A cartridge starting system is also fitted to the tractor. A shotgun type blank cartridge is loaded into a breech on the engine's intake system. The smouldering paper is placed in the cylinder head, and the cartridge is fired by tapping the base of the protruding firing pin with a hammer. This puts a charge into the bore, sending the piston through its stroke, bursting into life.
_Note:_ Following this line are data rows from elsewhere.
-- ==== Sys2Proof/Machine/Mosaic.lean ====
section
/-! DEFINITION. Tile splicing (chapter 5, R121 to R131; R30): splice groups, mosaics, and each viewer's picture assembled
from stored tiles. Tile bytes are no part of the model; which tile stands where, and their numbers, are. -/

namespace Sys2Proof.Machine

def State.mosX (s : State) (m : Nat) : MosX := Tbl.get {} s.fwd.mos m
def State.mosUpd (s : State) (m : Nat) (f : MosX → MosX) : State :=
  { s with fwd := { s.fwd with mos := Tbl.upd {} s.fwd.mos m f } }

/-- No source at a position. -/
abbrev posEmpty : Nat := 0xFFFFFFFF

/-- Grid positions of a mosaic. -/
def State.mosCells (s : State) (m : Nat) : Nat := s.rd Mos.COLS m * s.rd Mos.ROWS m

/-- The mosaics of a group that are open. -/
def State.mosaicsOf (s : State) (g : Nat) : List Nat := (s.elemsWith Mos.STATE 1).filter (fun m => s.rd Mos.GROUP m == g)

/-- The leg that a member source comes from: its own, or, for a tile coded from a decoded stream, that stream's; none for a
tile coded from a composition. A member's own LEG is always 0xFFFF_FFFF, and R125's example has members "sent by legs"
(DESIGN CHOICE, log 158). -/
def State.memberLeg (s : State) (src : Nat) : Nat :=
  let l := s.rd Src.LEG src
  if l ≠ 0xFFFFFFFF then l
  else match (s.elemsWith Enc.OUT_SOURCE src).find? (fun e => s.rd Enc.STATE e != 0 && s.rd Enc.INPUT e == 1) with
    | some e => s.rd Src.LEG (s.rd Dec.SOURCE (s.rd Enc.INPUT_ID e))
    | none => 0xFFFFFFFF

/-- The tile of a source at a tick, where it is stored. -/
def State.tile? (s : State) (src n : Nat) : Option TileX := (s.srcX src).tiles.find? (fun t => t.n == n)

/-! wanted, assemble and current (R125, R126). -/

/-- wanted of R125 for positions 0 to k - 1, in order: the sources wanted so far. -/
def State.wantedUpTo (s : State) (m : Nat) (pos : List Nat) (leg : Nat) : Nat → List Nat
  | 0 => []
  | k + 1 =>
    let before := s.wantedUpTo m pos leg k
    let src := pos.getD k posEmpty
    let cells := s.mosCells m
    let w := if !s.on Mos.EXCLUDE_SELF m || src = posEmpty || s.memberLeg src ≠ leg then src
      else (((List.range 64).filter (fun j => cells ≤ j)).map (fun j => pos.getD j posEmpty)).find? (fun sp =>
        sp != posEmpty && s.memberLeg sp != leg && !(pos.take cells).contains sp && !before.contains sp) |>.getD posEmpty
    before ++ [w]

/-- What one position of a picture takes: the tile and its bytes, and the counts of switches and of skips. -/
structure CellX where
  what : TileRef
  bytes : Nat
  show_ : Nat                      -- the source shown from now on
  switch : Nat := 0
  skip : Nat := 0
  deriving DecidableEq, Repr

/-- The fill tile of a group, as a position that shows nothing. -/
def State.fillCell (s : State) (g switch : Nat) : CellX :=
  { what := .fill g, bytes := (Tbl.get {} s.fwd.groups g).fill, show_ := posEmpty, switch := switch }

/-- current of R126. -/
def State.currentCell (s : State) (g have_ n : Nat) : CellX :=
  match if have_ = posEmpty then none else s.tile? have_ n with
  | some t => { what := .tile have_ n, bytes := t.bytes, show_ := have_ }
  | none => { what := .skip g, bytes := (Tbl.get {} s.fwd.groups g).skip, show_ := have_, skip := if have_ = posEmpty then 0 else 1 }

/-- One position of assemble. `fresh` on a viewer's first picture and where it asked for a refresh. -/
def State.cell (s : State) (g have_ want n : Nat) (fresh splice : Bool) : CellX :=
  let alt := if want = posEmpty then none else (s.tile? want n).bind (·.alt)
  if fresh then
    match alt with
    | some b => { what := .intra want n, bytes := b, show_ := want }
    | none => s.fillCell g 0
  else if want ≠ have_ && splice then
    if want = posEmpty then s.fillCell g 1
    else match alt with
      | some b => { what := .intra want n, bytes := b, show_ := want, switch := 1 }
      | none => s.currentCell g have_ n
  else s.currentCell g have_ n

/-- The packets of the packet store that a tile lies in. -/
def State.tilePktsOf (s : State) (t : TileRef) : List Nat :=
  match t with
  | .tile src n => match s.tile? src n with | some t => t.pkts | none => []
  | .intra src n => match s.tile? src n with | some t => t.pkts | none => []
  | _ => []

/-! The units of a picture (R128). -/

/-- A tile by numbers. -/
def TileRef.key : TileRef → List Nat
  | .tile src n => [0, src, n]
  | .intra src n => [1, src, n]
  | .fill g => [2, g]
  | .skip g => [3, g]

def SpliceUnit.bytes : SpliceUnit → Nat
  | .params _ _ _ _ _ b => b
  | .header _ _ _ b => b
  | .tileGroup _ _ b => b
  | .slice _ _ _ _ b => b

/-- The packets of the store that a unit's data lies in. -/
def State.unitPkts (s : State) : SpliceUnit → List Nat
  | .tileGroup _ t _ => s.tilePktsOf t
  | .slice _ _ _ t _ => s.tilePktsOf t
  | _ => []

/-- The address of the first CTB, 64 × 64 luma samples, of tile k of a picture, in raster order. -/
def sliceAddress (cols tileW tileH k : Nat) : Nat := k / cols * (tileH / 64) * (cols * (tileW / 64)) + k % cols * (tileW / 64)

/-- The units of a picture of mosaic m: the parameter sets where it is fresh, the frame header rewritten to the mosaic's
grid (AV1), and the tiles in raster order. `par`, `hdr` and `grow` are the bytes of the parameter sets, of the frame header,
and by which a slice segment's rewritten header exceeds the coded one. -/
def State.pictureUnits (s : State) (m n : Nat) (fresh : Bool) (cells : List CellX) (par hdr grow : Nat) : List SpliceUnit :=
  let g := s.rd Mos.GROUP m
  let codec := s.rd Splice.CODEC g
  let cols := s.rd Mos.COLS m
  let rows := s.rd Mos.ROWS m
  let w := s.rd Splice.TILE_W g
  let h := s.rd Splice.TILE_H g
  (if fresh then [.params codec (cols * w) (rows * h) cols rows par] else []) ++
  (if codec = 16 then [.header n cols rows hdr] else []) ++
  ((List.range cells.length).zip cells).map (fun q =>
    if codec = 16 then .tileGroup q.1 q.2.what q.2.bytes
    else .slice q.1 (q.1 == 0) (sliceAddress cols w h q.1) q.2.what (q.2.bytes + grow))

/-- n bytes in pieces of at most `most`: the offset and length of each. -/
def piecesOf (n most : Nat) : List (Nat × Nat) :=
  (List.range (ceilDiv n most)).map (fun i => (most * i, min most (n - most * i)))

/-- The type of the NAL unit that holds a slice of temporal id t: TRAIL_R, TSA_R, or TSA_N where no picture refers to it (R312). -/
def nalType (t : Nat) (referred : Bool) : Nat := if t = 0 then 1 else if referred then 3 else 2

/-- The packets of one unit: the payload header that its RTP format puts before, and where in the unit its bytes lie. HEVC (RFC
7798): a NAL unit packet, or fragmentation units, which leave the two bytes of the NAL unit's header out. AV1: an aggregation header
with one OBU element. -/
def unitPackets (codec t : Nat) (referred fresh : Bool) (u : SpliceUnit) : List (Bytes × Nat × Nat) :=
  let n := u.bytes
  if codec = 16 then
    (piecesOf n 1199).map (fun q =>
      (natBE 1 (128 * (q.1 != 0).toNat + 64 * (decide (q.1 + q.2 < n)).toNat + 16 + 8 * (fresh && q.1 == 0).toNat), q))
  else if n ≤ 1200 then [([], 0, n)]
  else
    (piecesOf (n - 2) 1197).map (fun q =>
      (natBE 2 (49 * 512 + t + 1) ++
        natBE 1 (128 * (q.1 == 0).toNat + 64 * (q.1 + q.2 == n - 2).toNat + nalType t referred), (q.1 + 2, q.2)))

/-- What a unit codes, as its bytes depend on it. -/
def SpliceUnit.key : SpliceUnit → List Nat
  | .params codec w h cols rows _ => [1, codec, w, h, cols, rows]
  | .header tick cols rows _ => [2, tick, cols, rows]
  | .tileGroup k t _ => 3 :: k :: t.key
  | .slice k first a t _ => 4 :: k :: first.toNat :: a :: t.key

/-- What a viewer's position k shows. -/
def SubX.shows (x : SubX) (k : Nat) : Nat := let v := Tbl.get 0 x.have_ k; if v = 0 then posEmpty else v - 1

/-! A packet stream the device numbers itself, on one subscription: mosaics and override streams. -/

/-- One packet of such a stream on subscription h: consecutive numbers, the subscription's SSRC and time-stamp offset. -/
def State.streamSend (s : State) (h : Nat) (p : PktX) (t : TagX) (marker first : Bool) (body : Body) (holds : List Nat := []) :
    State :=
  let l := s.rd Sub.LEG h
  let c : CopyX := {
    leg := l
    cls := 2
    video := true
    src := p.src
    frame := (t.s, t.fn)
    layer := 4 * t.s + t.t
    ipLen := s.copyLen l p 0
    octets := p.payLen
    ssrc := s.rd Sub.OUT_SSRC h
    pt := p.pt
    ts := (p.ts + s.rd SubFwd.TS_OFFSET h) % 2 ^ 32
    marker := marker
    exts := s.legExts l p.exts
    holds := holds
    payload := p.payload
    body := body }
  let c := { c with cls := if t.t = 0 then 2 else 3 }
  if s.radio l then
    s.radioVideo c h t.t (deadline p.atNs (s.rd Fret.DL_VIDEO (s.rd Leg.PORT l))) first t.eof (t.t == 0) t.refs
  else
    let i := s.nextIndex (txCtx l) c.ssrc (s.rd SubFwd.SEQ_OFFSET h)
    let c := { c with seq := i }
    if c.tooLong then (s.dropCopy c l (s.rd Leg.PORT l)).subLost h t.s t.fn t.t
    else
    let r := s.protect (txCtx l) c.ssrc i false
    if !r.2 then
      let x := r.1.legEg l
      (r.1.legEgSet l { x with dropped := c.layerFrame :: x.dropped }).subLost h t.s t.fn t.t
    else
      let c := r.1.sealCopy c
      let r := r.1.egressAdmit c
      if !r.2 then r.1.subLost h t.s t.fn t.t
      else
        let s := r.1.subUpd h (fun x => { x with sent := i :: x.sent })
        ((s.histAdd c h).countOut h c p.atNs).cutThrough l c.cls
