/-- The play instant of a 90 kHz time of a stream engaged at E, after whole loops. -/
def playAt (e loop loops time : Nat) : Nat := playFrom e + ceilDiv ((loops * loop + time) * 100000) 9

/-- A subscription joins an override stream at a refresh picture. -/
def State.joinStream (s : State) (e h : Nat) : State :=
  if (Tbl.get none s.ros.subs h).isSome || s.overrideEntry h ≠ some e then s
  else ({ s with ros := { s.ros with subs := Tbl.set none s.ros.subs h (some e) } } : State).trimSub h |>.forgetDropped (s.rd Sub.SOURCE h)

/-- OVERRIDE_STREAM_PLAYOUT: the next record of an entry is due. -/
def overridePlayout (e : Nat) (s : State) : State :=
  match s.ros.at_, Tbl.get none s.ros.play e with
  | some at_, some x =>
    let b := s.storeBytes e
    let loop := beAt b 0 4
    match ovRec b x.next with
    | none => s
    | some r =>
      let t := playAt at_ loop x.loops r.time
      if !s.ros.playing || s.ns < t then s
      else
        let sof := x.last != some r.time || x.next == 8
        let fn := x.pics + sof.toNat
        let nxt := ovRec b r.next
        let eof := match nxt with | some q => q.time != r.time | none => true
        let s := if sof && bitOf r.flags 1 then (s.videoSubs.filter (fun h => s.overridden h)).foldl (fun s h => s.joinStream e h) s else s
        let s := (s.ros.subs.filter (fun q => q.2 == some e)).foldl (fun s q => s.overrideSend e x.next t r fn sof eof q.1) s
        let x' : PlayX := if nxt.isSome then ⟨r.next, x.loops, fn, some r.time⟩ else ⟨8, x.loops + 1, fn, some r.time⟩
        { s with ros := { s.ros with play := Tbl.set none s.ros.play e (some x') } }
  | _, _ => s

/-- A stream plays the records left of the picture that it is in (R348). -/
def State.finishPicture (e : Nat) : Nat → State → State
  | 0, s => s
  | k + 1, s =>
    match Tbl.get none s.ros.play e with
    | none => s
    | some x =>
      match ovRec (s.storeBytes e) x.next with
      | some r => if x.next ≠ 8 && x.last = some r.time then State.finishPicture e k (overridePlayout e s) else s
      | none => s

/-- Release at the present instant D: playouts stop after their current picture, and the switched subscriptions return. -/
def State.disengage (s : State) : State :=
  let s := if s.ros.playing then s.ros.play.foldl (fun s q => State.finishPicture q.1 (s.storeBytes q.1).length s) s else s
  let back := if s.ros.playing then s.videoSubs.filter (fun h => s.overridden h) else []
  let s : State := { s with ros := { s.ros with
    at_ := none, ended := some s.ns, playing := false, play := [], subs := []
    spans := s.ros.spans.map (fun p => (p.1, some (p.2.getD s.ns))) } }
  (back.foldl (fun s h => s.returnSub h) s).raise Ev.ROS_RELEASED 0 toAll 0

/-- HOST_ENG and PIN_ENG take their values; the override follows them. -/
def State.setEng (s : State) (v cause : Nat) : State :=
  let s := s.wr Ros.STATE 0 v
  if v ≠ 0 && s.ros.at_.isNone then s.engage cause
  else if v = 0 && s.ros.at_.isSome then s.disengage
  else s

/-- A write of ENGAGE. -/
def engageWrite (v : Nat) (s : State) : Except Status State :=
  let pin := s.rd Ros.STATE 0 / 2 * 2
  .ok ((s.wr Ros.ENGAGE 0 v).setEng (pin + v) 1)

def State.setPin (s : State) (high : Bool) : State := { s with ros := { s.ros with pinHigh := high } }

/-- PIN_ENGAGE: SAFETY_N has been low for 100 µs. -/
def pinEngage (s : State) : State := (s.setPin false).setEng (s.rd Ros.STATE 0 % 2 + 2) 2

/-- PIN_RELEASE: SAFETY_N has been high for 10 ms. -/
def pinRelease (s : State) : State := if s.on Ros.PIN_LATCH 0 then s.setPin true else (s.setPin true).setEng (s.rd Ros.STATE 0 % 2) 2

/-- A write of PIN_LATCH: without it an engagement ends that SAFETY_N, high for 10 ms, no longer holds (R345). -/
def pinLatch (v : Nat) (s : State) : State :=
  let t := s.wr Ros.PIN_LATCH 0 v
  if v = 0 && s.ros.pinHigh then t.setEng (s.rd Ros.STATE 0 % 2) 2 else t

/-- A write of RELEASE_PIN, with the level of SAFETY_N. -/
def releasePin (high : Bool) (s : State) : Except Status State :=
  .ok (if high && s.on Ros.PIN_LATCH 0 then s.setEng (s.rd Ros.STATE 0 % 2) 2 else s)

/-! The Rosette store (R344, R349, Tables 15.4 and 15.5). -/

/-- Is an entry named by ANNOUNCE, NORMAL or OVERRIDE, or playing? -/
def State.entryUsed (s : State) (e : Nat) : Bool :=
  s.rd Ros.ANNOUNCE 0 == e || (List.range 16).any (fun k => s.rd RosOut.NORMAL k == e || s.rd RosOut.OVERRIDE k == e) ||
    (Tbl.get none s.ros.play e).isSome

def State.storeSet (s : State) (e : Nat) (b : Bytes) : State :=
  ({ s with ros := { s.ros with data := Tbl.set [] s.ros.data e b } } : State).wr Store.LEN e b.length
This method, however, deposits carbon which often causes jamming of the decompression valve if cartridges are regularly used. It also puts significantly more strain on the engine.

Later versions of the Field-Marshall had more sophisticated starting systems available; electric starters were optional on the Series 3As.

===Applications===
The Field-Marshall tractors were commonly used to pull agricultural machinery such as threshing machines from site to site. Once in place, the Field-Marshall would be used as the powerplant for the threshing machine, the tractor's belt pulley coupled by a large flat drive belt to the threshing machine's pulley.

Field-Marshalls with tracks were produced under the Fowler brand name, being converted in the Fowler factory at Leeds. The first were designated the "Fowler VF", later ones being "VFA"s.

==Mergers and subsequent demise==
Later the two firms would be drawn together and a large number of complicated take-overs by such firms as British Leyland led to the wheeled tractor concern being owned by Bentall Simplex in the early 80s. They brought with the company the whole Leyland wheeled tractor range which had previously been built at Bathgate (which itself had started out as a Nuffield Universal tractor site). These were then badge engineered into the 'Marshall' range. The company even designed and built some totally new tractors but unfortunately due to the high costs and consequently high asking price, the tractors didn't sell well and the company slipped under. In the end only the Track Marshall concern was left, although even this has since gone bankrupt.

In the 1970s about 700 "Track Marshall" tractors were imported into Australia and fitted with dozer blades. These machines were powered by a 4-cylinder Perkins diesel engine and were considered very reliable in their time. They steered through an unusual wet band brake system through a differential gear system. This is known as a 'controlled differential'. It is impossible to stop one track, you pull the brake lever, the track slows down, the other track speeds up. This type of steering system absorbs a lot of power when turning. Several are still in use around the Northern Rivers area of NSW, Australia.